(EXERCISE OBJECTIVE): Please write back every entry exactly, character for character.

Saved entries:
-- ==== Sys2Proof/Machine/HostRows.lean ====
section
/-!
DEFINITION. What the host does: notify writes, the request opcodes, CXL.mem accesses, invalidations, TDISP and SPDM messages
(15 R316–R330, 14 R302–R307, 12 R272–R278, 04 R97, R101, R114, R120).
-/

namespace Sys2Proof.Machine

/-! ## Notify writes (R318) -/

/-- NOTIFY_TAIL: bits 15:0 are the new SQTAIL; during a firmware update the ring is left as it is (R329). -/
def State.notifyTail (s : State) (q : BitVec 6) (v : W64) : State :=
  let r := s.qrec q
  let tail : BitVec 16 := v.setWidth 16
  if !r.state then s
  else if 2 ^ r.sqlog.toNat ≤ tail.toNat then s.setQrec q r.bad
  else
    let s := s.setQrec q { r with sqtail := tail }
    if s.fw.updating.isSome then s else s.fetchRing q
def execNotifyTail (q : BitVec 6) (v : BitVec 64) (s : State) : Host.Outcome State Fault Refusal := .next (s.notifyTail q v)

/-- NOTIFY_PRIO: bits 1:0 are the class ceiling. -/
def State.notifyPrio (s : State) (q : BitVec 6) (v : W64) : State :=
  let r := s.qrec q
  if r.state then s.setQrec q { r with prio := v.setWidth 2 } else s
def execNotifyPrio (q : BitVec 6) (v : BitVec 64) (s : State) : Host.Outcome State Fault Refusal := .next (s.notifyPrio q v)

/-- Whether a notify write is one of the two accepted kinds. -/
def notifyFits (off : BitVec 12) (size : Nat) : Bool := (off == 0 || off == 8) && (size == 4 || size == 8)

/-- NOTIFY_INVALID_WRITE: ignored and counted. -/
def State.notifyInvalid (s : State) (q : BitVec 6) (off : BitVec 12) (size : Nat) : State :=
  let r := s.qrec q
  if r.state && !notifyFits off size then s.setQrec q r.bad else s
def execNotifyInvalidWrite (q : BitVec 6) (off : BitVec 12) (size : Nat) (s : State) : Host.Outcome State Fault Refusal :=
  .next (s.notifyInvalid q off size)

/-- A host write of `size` bytes at BAR2 + `o` (R317): interface `o` >> 12, page offset `o` & 0xFFF. -/
def execBar2Write (o : BitVec 18) (size : Nat) (v : W64) (s : State) : Host.Outcome State Fault Refusal :=
  let q : BitVec 6 := o.extractLsb' 12 6
  let off : BitVec 12 := o.extractLsb' 0 12
  if notifyFits off size then (if off = 0 then execNotifyTail q v s else execNotifyPrio q v s)
  else execNotifyInvalidWrite q off size s

/-- A host read of a notify page finds zero (R318). -/
def State.notifyRead (s : State) (o : BitVec 18) : State := { s with sent := s.sent ++ [.bar2Read o 0] }

/-! ## LAUNCH and BARRIER (R321) -/

/-- The service of a LAUNCH: the record is read under the interface's PASID and checked (R280, R286, R289); one that completes without
running writes its code to DONE (R288). -/
def State.serveLaunch (q : BitVec 6) (r : Req) (s : State) : Served :=
  let x := s.qrec q
  if !s.reaches (s.issuer q) false r.a0 64 || decide (r.a0.toNat % 64 ≠ 0) then .done s 0x01 0
  else
    let h := s.entryAt 0 (some x.pasid) r.a0
    let s := s.touchFor (s.issuer q) r.a0 64
    let w := whoOf h (some x.pasid) 0 0
    let refuse (cc : Byte) : Served := .done (s.writeDone nobody w (hdrDone h) cc) cc 0
    if hdrAccount h ≠ x.account then refuse 0x01
    else if 4096 ≤ s.queuedIn x.part then refuse 0x07
    else if !s.launchOk none w x.part.toNat h then refuse 0x01
    else
      let cls := if hdrClass h ≤ r.prio then hdrClass h else r.prio
      .later (s.enterLaunch (.queue q r.tag r.num) h x.part cls (some x.pasid) none)

/-- LAUNCH. -/
def State.launchRow (s : State) (q : BitVec 6) : State :=
  if (s.qrec q).leaving.isSome then s
  else
    let s := s.flushAll q
    match firstLaunch (s.requests.filter (fun r => r.q == q)) with
    | none => s
    | some r => s.serve1 q r (State.serveLaunch q)
def execLaunch (q : BitVec 6) (s : State) : Host.Outcome State Fault Refusal := .next (s.launchRow q)

/-- Whether a launch that an interface asked for before request `k` has still to complete. -/
def State.launchBefore (s : State) (q : BitVec 6) (k : Nat) : Bool :=
  s.tasksets.any (fun e => match e.2 with
    | some t => (match t.source with
      | .queue p _ i => p == q && decide (i < k)
      | _ => false)
    | none => false)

(REPLY TO THE TASK):
-- ==== Sys2Proof/Machine/HostRows.lean ====
section
/-!
DEFINITION. What the host does: notify writes, the request opcodes, CXL.mem accesses, invalidations, TDISP and SPDM messages
(15 R316–R330, 14 R302–R307, 12 R272–R278, 04 R97, R101, R114, R120).
-/

namespace Sys2Proof.Machine

/-! ## Notify writes (R318) -/

/-- NOTIFY_TAIL: bits 15:0 are the new SQTAIL; during a firmware update the ring is left as it is (R329). -/
def State.notifyTail (s : State) (q : BitVec 6) (v : W64) : State :=
  let r := s.qrec q
  let tail : BitVec 16 := v.setWidth 16
  if !r.state then s
  else if 2 ^ r.sqlog.toNat ≤ tail.toNat then s.setQrec q r.bad
  else
    let s := s.setQrec q { r with sqtail := tail }
    if s.fw.updating.isSome then s else s.fetchRing q
def execNotifyTail (q : BitVec 6) (v : BitVec 64) (s : State) : Host.Outcome State Fault Refusal := .next (s.notifyTail q v)

/-- NOTIFY_PRIO: bits 1:0 are the class ceiling. -/
def State.notifyPrio (s : State) (q : BitVec 6) (v : W64) : State :=
  let r := s.qrec q
  if r.state then s.setQrec q { r with prio := v.setWidth 2 } else s
def execNotifyPrio (q : BitVec 6) (v : BitVec 64) (s : State) : Host.Outcome State Fault Refusal := .next (s.notifyPrio q v)

/-- Whether a notify write is one of the two accepted kinds. -/
def notifyFits (off : BitVec 12) (size : Nat) : Bool := (off == 0 || off == 8) && (size == 4 || size == 8)

/-- NOTIFY_INVALID_WRITE: ignored and counted. -/
def State.notifyInvalid (s : State) (q : BitVec 6) (off : BitVec 12) (size : Nat) : State :=
  let r := s.qrec q
  if r.state && !notifyFits off size then s.setQrec q r.bad else s
def execNotifyInvalidWrite (q : BitVec 6) (off : BitVec 12) (size : Nat) (s : State) : Host.Outcome State Fault Refusal :=
  .next (s.notifyInvalid q off size)

/-- A host write of `size` bytes at BAR2 + `o` (R317): interface `o` >> 12, page offset `o` & 0xFFF. -/
def execBar2Write (o : BitVec 18) (size : Nat) (v : W64) (s : State) : Host.Outcome State Fault Refusal :=
  let q : BitVec 6 := o.extractLsb' 12 6
  let off : BitVec 12 := o.extractLsb' 0 12
  if notifyFits off size then (if off = 0 then execNotifyTail q v s else execNotifyPrio q v s)
  else execNotifyInvalidWrite q off size s

/-- A host read of a notify page finds zero (R318). -/
def State.notifyRead (s : State) (o : BitVec 18) : State := { s with sent := s.sent ++ [.bar2Read o 0] }

/-! ## LAUNCH and BARRIER (R321) -/

/-- The service of a LAUNCH: the record is read under the interface's PASID and checked (R280, R286, R289); one that completes without
running writes its code to DONE (R288). -/
def State.serveLaunch (q : BitVec 6) (r : Req) (s : State) : Served :=
  let x := s.qrec q
  if !s.reaches (s.issuer q) false r.a0 64 || decide (r.a0.toNat % 64 ≠ 0) then .done s 0x01 0
  else
    let h := s.entryAt 0 (some x.pasid) r.a0
    let s := s.touchFor (s.issuer q) r.a0 64
    let w := whoOf h (some x.pasid) 0 0
    let refuse (cc : Byte) : Served := .done (s.writeDone nobody w (hdrDone h) cc) cc 0
    if hdrAccount h ≠ x.account then refuse 0x01
    else if 4096 ≤ s.queuedIn x.part then refuse 0x07
    else if !s.launchOk none w x.part.toNat h then refuse 0x01
    else
      let cls := if hdrClass h ≤ r.prio then hdrClass h else r.prio
      .later (s.enterLaunch (.queue q r.tag r.num) h x.part cls (some x.pasid) none)

/-- LAUNCH. -/
def State.launchRow (s : State) (q : BitVec 6) : State :=
  if (s.qrec q).leaving.isSome then s
  else
    let s := s.flushAll q
    match firstLaunch (s.requests.filter (fun r => r.q == q)) with
    | none => s
    | some r => s.serve1 q r (State.serveLaunch q)
def execLaunch (q : BitVec 6) (s : State) : Host.Outcome State Fault Refusal := .next (s.launchRow q)

/-- Whether a launch that an interface asked for before request `k` has still to complete. -/
def State.launchBefore (s : State) (q : BitVec 6) (k : Nat) : Bool :=
  s.tasksets.any (fun e => match e.2 with
    | some t => (match t.source with
      | .queue p _ i => p == q && decide (i < k)
      | _ => false)
    | none => false)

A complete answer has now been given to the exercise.